On 25/07/06, Oldak Quill oldakquill@gmail.com wrote:
On 25/07/06, Peter Ansell ansell.peter@gmail.com wrote:
No management expert will ever tell you that a group of 1000 people will ever get anywhere in strategy terms very fast. It is simply too large to facilitate effective communication and quick agreement on issues. As you say, there is a core community group missing. There is the board and related personnel at the top (aka, OFFICE) , followed by a small group of judges(aka, bcrats) who dont make policy so much as rule on it, and then there are the so called "janitors" (aka, sysops).
Following the highly successful national model with Cabinet, Courts, and Parliament, it is the parliament that is missing. Right now, and possibly from the wiki culture, the parliament is traditionally the whole community with anyone who wants to have a say being able to do so. I would contend that the size of such a parliament is limited in its ability to make effective decisions.
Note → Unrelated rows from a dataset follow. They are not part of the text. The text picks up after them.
-- ==== Sys2Proof/Machine/SipHash.lean ====
section
/-!
DEFINITION. SipHash-2-4 with a 64-bit output, the function of Aumasson and Bernstein that R184 names, and the span key built from it.
-/
namespace Sys2Proof.Machine

/-- The four words of the hash's state. -/
structure SipState where
  v0 : Word
  v1 : Word
  v2 : Word
  v3 : Word
  deriving DecidableEq, Repr

/-- One SipRound. -/
def sipRound (s : SipState) : SipState :=
  let v0 := s.v0 + s.v1
  let v1 := (s.v1.rotateLeft 13) ^^^ v0
  let v0 := v0.rotateLeft 32
  let v2 := s.v2 + s.v3
  let v3 := (s.v3.rotateLeft 16) ^^^ v2
  let v0' := v0 + v3
  let v3' := (v3.rotateLeft 21) ^^^ v0'
  let v2' := v2 + v1
  let v1' := (v1.rotateLeft 17) ^^^ v2'
  { v0 := v0', v1 := v1', v2 := v2'.rotateLeft 32, v3 := v3' }

/-- Compress one message word: two rounds. -/
def sipBlock (s : SipState) (m : Word) : SipState :=
  let s := sipRound (sipRound { s with v3 := s.v3 ^^^ m })
  { s with v0 := s.v0 ^^^ m }

/-- The hash's state from a 16-byte key taken in address order (R184). -/
def sipInit (k : Wide) : SipState :=
  let k0 : Word := BitVec.ofNat 64 k.toNat
  let k1 : Word := BitVec.ofNat 64 (k.toNat / 2 ^ 64)
  { v0 := k0 ^^^ 0x736f6d6570736575, v1 := k1 ^^^ 0x646f72616e646f6d,
    v2 := k0 ^^^ 0x6c7967656e657261, v3 := k1 ^^^ 0x7465646279746573 }

/-- The whole 8-byte words of a message, and its last word: the bytes left over with the length in the top byte. -/
def sipWords (msg : List Byte) : List Word :=
  let n := msg.length / 8
  ((List.range n).map fun i => BitVec.ofNat 64 (ofLE ((msg.drop (8 * i)).take 8))) ++
    [BitVec.ofNat 64 (ofLE (msg.drop (8 * n)) + (msg.length % 256) * 2 ^ 56)]

/-- SipHash-2-4 (R184). (log entry 12, PRESUMED) -/
def sipHash24 (k : Wide) (msg : List Byte) : Word :=
  let s := (sipWords msg).foldl sipBlock (sipInit k)
  let s := sipRound (sipRound (sipRound (sipRound { s with v2 := s.v2 ^^^ 0xff })))
  s.v0 ^^^ s.v1 ^^^ s.v2 ^^^ s.v3

/-- The span key of a list of tokens below a parent key, under a namespace's key (R184). -/
def spanKey (kns : Wide) (parent : Word) (profile : Nat) (toks : List Token) : Word :=
  sipHash24 kns (leBytes 8 parent.toNat ++ leBytes 4 (profile % 256) ++ toks.flatMap fun t => leBytes 4 t.toNat)

end Sys2Proof.Machine
end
The current heirarchy does not place any special policy related privileges on the sysop layer, and I am not about to say that it should, but in ignoring the Parliament layer it is missing an essential branch in the proven three prong, "separation of powers" model.
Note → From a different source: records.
-- ==== Sys2Proof/Machine/Operands.lean ====
section
/-!
DEFINITION. The operand forms of commands: cell counts, token sources and other sources a command names (R148, R198).
-/
namespace Sys2Proof.Machine

/-- Whether NCELL fits a token source of NTOK tokens (R198); TSRC 3 is refused whatever its NCELL, with a detail of its own. -/
def ncellTokens (ntok tsrc ncell : Nat) : Bool :=
  if tsrc = 0 then ncell == ceilDiv ntok 16 && decide (ntok ≤ 240) else tsrc == 3 || ncell == 0

/-- Cells that the inline queries of an ATTEND or a VERIFY take (R361, R368, R373), from word 1 of its first cell. -/
def queryCells (g : Geo) (op : Nat) (w : Word) : Nat :=
  if bitsOf w 39 38 = 0 then
    let cands := if op = Oc.verify then bitsOf w 53 50 + 1 else 1
    ceilDiv (cands * bitsOf w 37 33 * g.qperkv * rowBytes (bitsOf w 47 44) g.hdim) 64
  else 0

/-- Whether NCELL lies in the range the opcode's owning chapter allows (R148, R746): `first` is the command's first cell, and `s`, `t` give the geometry that ATTEND's
and VERIFY's counts depend on. While the tenant's profile has no geometry, with no pattern, those two take any count. APPEND, DELIVER, REDUCE and GATHER take
any count here: their chapters give a wrong one a detail of their own (R243, R270, R465). (log entry 118, DEDUCED) -/
def ncellOk (s : State) (t op : Nat) (first : List Word) (ncell : Nat) : Bool :=
  let w := wordAt first 1
  let prof := s.profileOf t
  if op = Oc.lookup then ncellTokens (fieldOf first 1 19 0) (fieldOf first 1 21 20) ncell
  else if op = Oc.commit then ncellTokens (fieldOf first 1 37 28) (fieldOf first 1 39 38) ncell
  else if op = Oc.tableLoad then ncell == 2 * fieldOf first 1 2 0
  else if op = Oc.attendBatch then ncell == (if bitsOf w 18 17 = 0 then 1 + ceilDiv (bitsOf w 9 0) 4 else 1)
  else if op = Oc.attend then s.profWord prof == 0 || ncell == queryCells (s.geo prof) op w
  else if op = Oc.verify then s.profWord prof == 0 || ncell == 1 + queryCells (s.geo prof) op w
  else if op = Oc.append ∨ op = Oc.deliver ∨ op = Oc.reduce ∨ op = Oc.gather then true
  else ncell == 0

/-- The bytes of a command's cells from cell 1 on. -/
def inlineBytes (c : Cmd) (cell : Nat) : List Byte := bytesOf (c.words.drop (8 * cell))

end Sys2Proof.Machine
end

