/-- R533, R559, R561: an operation has ended; a program does not end while a read is in progress on its LUN. (log entry 108, DEDUCED) -/
def opFlashOpComplete (op : FlashOp) (s : State) : State :=
  match op with
  | .programmed h layer => match s.imageOf h layer with
    | some (k, x) =>
      if readsAhead s x.places then s
      else { s with images := mapIns k { x with progd := true } s.images }.targetsAnswer (x.places.map Place.unit)
    | none => s
  | .programFailed h layer u => if readsAhead s [{ unit := u, cw := 0, pos := 0 }] then s else (s.programFailed h layer u).targetsAnswer [u]
  | .read h layer hard soft uncorr =>
    let s := s.targetsAnswer (((s.imageOf h layer).map fun e => e.2.places.map Place.unit).getD [])
    let s := ((s.addFld Fd.FLT_ERR0_CORRHARD hard).addFld Fd.FLT_ERR0_CORRSOFT soft).addFld Fd.FLT_ERR1_UNCORR uncorr
    if uncorr = 0 then s
    else
      let first : Option Place := (s.imageOf h layer).bind fun e => e.2.places.head?
      let ch := (first.bind fun p => s.flash.map fun g => g.chanOf p.unit).getD 0
      (s.addFld Fd.FLT_CH_UNCORR uncorr ch).imageLost h layer
  | .timeout ch ce => s.targetLate ch ce
/-- R533. -/
def execFlashOpComplete (op : FlashOp) (s : State) : Res := .next (opFlashOpComplete op s)

/-! ### The journal and checkpoints (R543 to R546) -/

/-- Key holders whose records a flush puts into the journal ring: those whose committed chunks it makes durable (R181, R562). -/
def newHolders (s : State) : List Nat :=
  ((s.chunks.filter fun e => e.2.committed && !((mapFind s.saved.chunks e.1).map fun c => c.committed).getD false).map fun e => e.2.charge).eraseDups

/-- The journal ring moves on to the next unit of the system area, which is erased when it is reached (R563). -/
def State.advanceRing (s : State) (g : FlashGeo) : State :=
  let u := (s.journalUnit + 1) % max 1 g.sysUnits
  let x := s.unit u
  let s := s.setUnit u { EraseUnit.fresh with ec := x.ec + 1, retired := x.retired, failed := x.failed }
  { s with journalUnit := u, eraseLists := mapVals (fun _ l => l.erase u) s.eraseLists }

/-- R544: the waiting journal records are programmed and durable; `wrap` is true where the ring's unit is full and the next one is taken. -/
def opJournalFlush (wrap : Bool) (s : State) : State :=
  match (if s.power.stage = .up ∨ s.power.stage = .starting then s.flash else none : Option FlashGeo) with
  | none => s
  | some g =>
    let s := if wrap then s.advanceRing g else s
    let x := (newHolders s).foldl (fun x hd => EraseUnit.hold x hd) (s.unit s.journalUnit)
    ((s.setUnit s.journalUnit x).flushJournal).fltSync
/-- R544. -/
def execJournalFlush (wrap : Bool) (s : State) : Res := .next (opJournalFlush wrap s)

/-- R546: a checkpoint of the map is written. -/
def opMapCheckpoint (now : Nat) (s : State) : State :=
  let s := s.at_ now
  { s with checkpointAt := s.dtime }
/-- R546. -/
def execMapCheckpoint (now : Nat) (s : State) : Res := .next (opMapCheckpoint now s)

/-! ### The SLC buffer and collection (R541, R542, R549 to R551) -/

/-- R541: once a second the buffer target is taken anew. -/
def opSlcTargetRecompute (s : State) : State :=
  match s.flash with
  | none => s
  | some g => { s with slcTarget := slcTargetUnits g (flashUsePct s) }.setFld Fd.FLT_SPACE_SLCPM (slcTargetPm (flashUsePct s))
/-- R541. -/
def execSlcTargetRecompute (s : State) : Res := .next (opSlcTargetRecompute s)

/-- R551: the step of foreground collection for free space f. (log entry 77, DEDUCED) -/
def throttleStep (f : Nat) : Nat := if f < 10 then 3 else if f < 20 then 2 else 1

/-- R549, R551: foreground collection runs until free space reaches 40 per mille; the step follows free space. (log entry 77, DEDUCED) -/
def opGcStepRecompute (s : State) : State :=
  let f := freePm s
  let fore := s.fld Fd.FLT_SPACE_GC = 2 ∧ f < 40
  let s := if s.fld Fd.FLT_SPACE_GC = 2 ∧ !(decide (f < 40)) then s.setFld Fd.FLT_SPACE_GC (if f < 120 then 1 else 0)
    else if s.fld Fd.FLT_SPACE_GC = 1 ∧ !(decide (f < 120)) then { s with victims := [] }.setFld Fd.FLT_SPACE_GC 0 else s
  s.setFld Fd.FLT_SPACE_STEP (if fore then throttleStep f else 0)
/-- R551. -/
def execGcStepRecompute (s : State) : Res := .next (opGcStepRecompute s)

/-- R550: the victim: of the cache area, with the fewest valid codewords, ties to the one programmed longest ago. (log entry 77, DEDUCED) -/
def nextVictim (s : State) (g : FlashGeo) : Option Nat :=
  (s.units.foldl (fun (best : Option (Nat × Nat × Nat)) e =>
    if unitInCache s g e.1 && !unitGone s g e.1 && decide (0 < e.2.written) && e.2.opened.isNone && !e.2.pend && !e.2.failed && !s.victims.contains e.1 then
      let k := (validCw s e.1, e.2.lastProg, e.1)
      match best with
      | none => some k
      | some b => if k.1 < b.1 ∨ (k.1 = b.1 ∧ k.2.1 < b.2.1) then some k else some b
    else best) none).map fun b => b.2.2

/-- R549: collection starts on a channel that has been idle for `idleUs`: foreground below 30 per mille free, background below 120. (log entry 77, DEDUCED) -/
def opGcStart (idleUs : Nat) (s : State) : State :=
  match s.flash with
  | none => s
  | some g =>
    let f := freePm s
    let fore := decide (f < 30) || (s.fld Fd.FLT_SPACE_GC == 2 && decide (f < 40))
    if !mediaReady s || !(fore || (decide (f < 120) && decide (500 ≤ idleUs))) then s
    else
      let s := s.setFld Fd.FLT_SPACE_GC (if fore then 2 else 1)
      let s := s.setFld Fd.FLT_SPACE_STEP (if fore then throttleStep f else 0)
      match nextVictim s g with
      | some u => { s with victims := s.victims ++ [u] }
      | none => s
/-- R549. -/
def execGcStart (_channel : Fin 32) (idleUs : Nat) (s : State) : Res := .next (opGcStart idleUs s)

/-- Codewords copied by collection and folding, shown in MiB (R569). -/
def State.countCopied (s : State) (n : Nat) : State :=
  let t := s.copiedCw + n
  { s with copiedCw := t % 256 }.addFld Fd.FLT_GCCNT_COPYMIB (t / 256)

/-- R554: the image is copied into native-mode units, the MOVE record is durable, and units left without valid codewords go on the pending-erase list. -/
def State.moveImage (s : State) (h layer : Nat) (readOk : Bool) : State :=
  match s.pageOf h layer, s.imageOf h layer with
  | some (c, _), some (k, x) =>
    if !x.durable then s
    else if !readOk then s.imageLost h layer
    else match s.placeImage (h % 8) 2 c.charge (imageCodewords x) with
      | none => s
      | some (s, places) => (((({ s with images := mapIns k { x with places } s.images }).countCopied (imageCodewords x)).markPending)).fltSync
  | _, _ => s

/-- Whether an image lies in a unit that is being emptied: a victim, a retired or failed unit, or one on an erase list (R550, R547, R563). -/
def mustMove (s : State) (x : FlashImage) : Bool :=
  x.places.any fun p => s.victims.contains p.unit || (s.unit p.unit).failed || (s.unit p.unit).retired || s.eraseLists.any fun e => e.2.contains p.unit

/-- Whether the read of an image for a move gets its turn: the reads of background collection and folding follow those of every DELIVER and demand (R268), foreground collection
has a share of its own, and so do the moves of a shred, which take the time of step 1 (R551, R563). (log entry 108, DEDUCED) -/
def moveRuns (s : State) (h : Nat) (x : FlashImage) : Bool :=
  mediaReady s && !ownerDown s h && (s.fld Fd.FLT_SPACE_GC == 2 || s.eraseLists.any (fun e => e.2 != []) || !readsAhead s x.places)

/-- R554: one image of a unit that is being emptied is moved. -/
def opImageMove (h layer : Nat) (readOk : Bool) (s : State) : State :=
  match s.imageOf h layer with
  | some (_, x) => if moveRuns s h x && mustMove s x then s.moveImage h layer readOk else s
  | none => s
/-- R554. -/
def execImageMove (handle : Fin 16777216) (layer : Fin 128) (readOk : Bool) (s : State) : Res :=
  .next (opImageMove handle.val layer.val readOk s)

/-- R542: an image of the SLC buffer is folded into native-mode units. -/
def opFold (h layer : Nat) (readOk : Bool) (s : State) : State :=
  match s.imageOf h layer with
  | some (_, x) => if moveRuns s h x && x.places.any (fun p => (s.unit p.unit).slc) then s.moveImage h layer readOk else s
  | none => s
/-- R542. -/
def execFold (handle : Fin 16777216) (layer : Fin 128) (readOk : Bool) (s : State) : Res := .next (opFold handle.val layer.val readOk s)

/-! ### Erases, retirement and failed targets (R547, R548, R554, R561, R564) -/

/-- R554: a unit on the pending-erase list, or a unit of the journal ring on an erase list, is erased; it leaves every list. A failed
erase counts and the unit is to be retired. No erase ends while a read is in progress on its LUN (R533, R553). (log entry 108, DEDUCED) -/
def opUnitErase (u : Nat) (ok : Bool) (s : State) : State :=
  match s.flash with
  | none => s
  | some g =>
    let x := s.unit u
    let listed := s.eraseLists.any fun e => e.2.contains u
    if x.retired || x.failed || !(x.pend || (listed && decide (u < g.sysUnits))) || readsAhead s [{ unit := u, cw := 0, pos := 0 }] then s
    else if !ok then ((s.targetsAnswer [u]).setUnit u { x with failed := true }).addFld Fd.FLT_ERR1_ERASEFAIL 1
    else
      let s := (s.targetsAnswer [u]).setUnit u { EraseUnit.fresh with ec := x.ec + 1, promoted := x.promoted }
      let s : State := { s with eraseLists := mapVals (fun _ l => l.erase u) s.eraseLists, victims := s.victims.erase u }
      (s.addFld Fd.FLT_GCCNT_ERASES 1).fltSync
/-- R554. -/
def execUnitErase (unit : Nat) (ok : Bool) (s : State) : Res := .next (opUnitErase unit ok s)

/-- R547, R564: a failed unit is retired; on an erase list it cannot be erased, and is counted and taken off. -/
def opUnitRetire (u : Nat) (s : State) : State :=
  match s.flash with
  | none => s
  | some g =>
    let x := s.unit u
    if !x.failed || x.retired then s
    else
      let listed := s.eraseLists.any fun e => e.2.contains u
      let s := s.setUnit u { x with retired := true, opened := none, pend := false }
      let s := if listed then
          { s with eraseLists := mapVals (fun _ l => l.erase u) s.eraseLists }.addFld Fd.FLT_SHRED_UNERASED 1 else s
      (s.replaceUnit g u).fltSync
/-- R547. -/
def execUnitRetire (unit : Nat) (s : State) : Res := .next (opUnitRetire unit s)

/-- R561. -/
def execTargetFailed (channel : Fin 32) (ce : Fin 8) (s : State) : Res := .next (opTargetFailed channel.val ce.val s)

/-! ### Temperatures (R530, R565) -/

/-- The bucket of a temperature in °C (R565). -/
def tempBucket (t : Int) : Nat := min 63 ((t + 20) / 2).toNat

/-- R565: every target's temperature is read, and a minute of the hottest is counted. -/
def opFlashTempPoll (temps : List (Nat × Nat × Int)) (s : State) : State :=
  match s.flash with
  | none => s
  | some g =>
    let put (t : FlashTarget) : FlashTarget := match temps.find? (fun x => x.1 == t.ch && x.2.1 == t.ce) with
      | some x => { t with temp := x.2.2 }
      | none => t
    let ts := g.targets.map put
    let hot := (ts.filter fun t => t.inService).foldl (fun (m : Option Int) t => match m with | none => some t.temp | some x => some (max x t.temp)) none
    let s : State := { s with flash := some (g.withTargets ts) }
    match hot with
    | none => s
    | some t => (s.addFld Fd.FLT_TEMP_MINUTES 1 (tempBucket t)).fltSync
/-- R565. -/
def execFlashTempPoll (temps : List (Nat × Nat × Int)) (s : State) : Res := .next (opFlashTempPoll temps s)

/-- R530: a target whose temperature has moved 10 °C since its last training is trained again. -/
def opFlashRetrain (ch ce : Nat) (s : State) : State :=
  match s.flash with
  | none => s
  | some g =>
    let train (t : FlashTarget) : FlashTarget :=
      if t.ch = ch ∧ t.ce = ce ∧ t.inService ∧ 10 ≤ (t.temp - t.trained).natAbs then { t with trained := t.temp } else t
    let g' : FlashGeo := { g with targets := g.targets.map train }
    { s with flash := some g' }
/-- R530. -/
def execFlashRetrain (channel : Fin 32) (ce : Fin 8) (s : State) : Res := .next (opFlashRetrain channel.val ce.val s)

end Sys2Proof.Machine
end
Importantly, Wikipedia is not a nation state and can't be compared to one. Our "judiciary" simply settles a few fights and determines a few basic punishments: partial exclusion and total exclusion). Since Wikipedia is a digital project with only hundreds of active editors, representative democracy is not necessary. Direct democracy has thus far served our needs well, and will continue to do so for the foreseeable future.
Just out of interest, who are you suggesting plays the role of executive/cabinet?
I do not see why Wikipedia operates with a totally new type of community model that can't be at least compared to a proven durable model.
Wikipedia is a digital project with over a thousand active editors. That makes it a decent size community in my books. Direct democracy may have gotten it this far but the problems with it are not going to go away by simply saying that it will work for the foreseeable future. There are numerous people on this list who have complaints about the current structure, of which sockpuppeting is just one of them.
On the executive/cabinet role, I thought it was obvious that the [[WP:OFFICE]] setup sets the base rules and makes day to day effective immediately judgements when it thinks they are necessary.